WHAT THE EXERCISE ASKS >>
Write out the data below exactly, from its first line to the line containing "def Token.ofWord (w", that line included.

EXERCISE MATERIAL >>
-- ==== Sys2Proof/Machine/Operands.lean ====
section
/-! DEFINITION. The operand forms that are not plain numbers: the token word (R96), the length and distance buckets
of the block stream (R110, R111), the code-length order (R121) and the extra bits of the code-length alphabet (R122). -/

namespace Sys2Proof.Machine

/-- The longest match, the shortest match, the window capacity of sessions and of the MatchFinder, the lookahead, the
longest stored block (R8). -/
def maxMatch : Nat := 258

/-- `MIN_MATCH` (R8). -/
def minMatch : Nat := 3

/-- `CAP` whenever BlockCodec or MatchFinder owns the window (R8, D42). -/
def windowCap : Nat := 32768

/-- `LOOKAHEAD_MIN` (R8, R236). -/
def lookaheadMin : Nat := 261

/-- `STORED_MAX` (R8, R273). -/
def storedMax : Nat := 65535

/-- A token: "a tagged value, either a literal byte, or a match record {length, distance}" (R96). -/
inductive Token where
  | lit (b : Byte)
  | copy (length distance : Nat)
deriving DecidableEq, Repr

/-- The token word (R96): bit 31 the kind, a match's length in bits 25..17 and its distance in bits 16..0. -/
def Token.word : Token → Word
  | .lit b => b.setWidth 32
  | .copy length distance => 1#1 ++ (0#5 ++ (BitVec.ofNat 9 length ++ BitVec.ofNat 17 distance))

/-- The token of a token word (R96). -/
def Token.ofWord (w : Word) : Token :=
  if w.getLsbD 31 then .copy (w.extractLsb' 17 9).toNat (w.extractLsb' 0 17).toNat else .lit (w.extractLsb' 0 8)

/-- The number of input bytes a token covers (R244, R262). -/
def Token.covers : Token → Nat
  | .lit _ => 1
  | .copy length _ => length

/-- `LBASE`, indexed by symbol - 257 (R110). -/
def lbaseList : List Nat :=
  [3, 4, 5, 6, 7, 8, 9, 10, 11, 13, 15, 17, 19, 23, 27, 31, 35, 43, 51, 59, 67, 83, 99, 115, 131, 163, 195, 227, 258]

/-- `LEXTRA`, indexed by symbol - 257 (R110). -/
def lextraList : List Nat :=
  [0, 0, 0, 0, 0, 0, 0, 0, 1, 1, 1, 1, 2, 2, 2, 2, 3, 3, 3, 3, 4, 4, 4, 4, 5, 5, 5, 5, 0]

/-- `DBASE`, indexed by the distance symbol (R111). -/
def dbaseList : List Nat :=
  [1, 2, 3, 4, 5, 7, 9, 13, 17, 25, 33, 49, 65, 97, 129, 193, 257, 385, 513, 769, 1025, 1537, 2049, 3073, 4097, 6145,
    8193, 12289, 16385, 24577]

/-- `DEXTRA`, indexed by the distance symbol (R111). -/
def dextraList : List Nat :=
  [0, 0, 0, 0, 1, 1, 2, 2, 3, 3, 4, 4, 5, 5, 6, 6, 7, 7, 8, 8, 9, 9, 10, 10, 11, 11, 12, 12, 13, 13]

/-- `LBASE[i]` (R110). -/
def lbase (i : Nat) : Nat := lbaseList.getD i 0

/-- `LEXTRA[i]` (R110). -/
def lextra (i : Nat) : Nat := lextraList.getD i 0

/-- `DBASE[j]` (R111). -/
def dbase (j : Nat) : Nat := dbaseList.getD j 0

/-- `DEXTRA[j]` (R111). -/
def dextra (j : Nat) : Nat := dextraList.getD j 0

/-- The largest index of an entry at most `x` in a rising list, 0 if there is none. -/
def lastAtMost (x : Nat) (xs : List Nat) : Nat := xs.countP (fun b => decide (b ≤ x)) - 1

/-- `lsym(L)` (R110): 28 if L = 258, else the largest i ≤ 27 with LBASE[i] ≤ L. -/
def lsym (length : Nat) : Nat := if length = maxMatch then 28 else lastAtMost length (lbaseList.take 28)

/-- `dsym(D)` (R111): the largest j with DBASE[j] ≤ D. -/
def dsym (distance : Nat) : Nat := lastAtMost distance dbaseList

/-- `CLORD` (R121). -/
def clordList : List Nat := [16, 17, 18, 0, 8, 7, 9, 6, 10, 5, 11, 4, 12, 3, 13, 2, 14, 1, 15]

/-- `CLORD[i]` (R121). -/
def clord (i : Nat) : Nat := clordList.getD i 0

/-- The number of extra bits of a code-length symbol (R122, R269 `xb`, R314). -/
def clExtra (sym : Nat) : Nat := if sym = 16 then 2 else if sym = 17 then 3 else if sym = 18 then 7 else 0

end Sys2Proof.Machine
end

TASK SOLUTION >>
-- ==== Sys2Proof/Machine/Operands.lean ====
section
/-! DEFINITION. The operand forms that are not plain numbers: the token word (R96), the length and distance buckets
of the block stream (R110, R111), the code-length order (R121) and the extra bits of the code-length alphabet (R122). -/

namespace Sys2Proof.Machine

/-- The longest match, the shortest match, the window capacity of sessions and of the MatchFinder, the lookahead, the
longest stored block (R8). -/
def maxMatch : Nat := 258

/-- `MIN_MATCH` (R8). -/
def minMatch : Nat := 3

/-- `CAP` whenever BlockCodec or MatchFinder owns the window (R8, D42). -/
def windowCap : Nat := 32768

/-- `LOOKAHEAD_MIN` (R8, R236). -/
def lookaheadMin : Nat := 261

/-- `STORED_MAX` (R8, R273). -/
def storedMax : Nat := 65535

/-- A token: "a tagged value, either a literal byte, or a match record {length, distance}" (R96). -/
inductive Token where
  | lit (b : Byte)
  | copy (length distance : Nat)
deriving DecidableEq, Repr

/-- The token word (R96): bit 31 the kind, a match's length in bits 25..17 and its distance in bits 16..0. -/
def Token.word : Token → Word
  | .lit b => b.setWidth 32
  | .copy length distance => 1#1 ++ (0#5 ++ (BitVec.ofNat 9 length ++ BitVec.ofNat 17 distance))

/-- The token of a token word (R96). -/
def Token.ofWord (w : Word) : Token :=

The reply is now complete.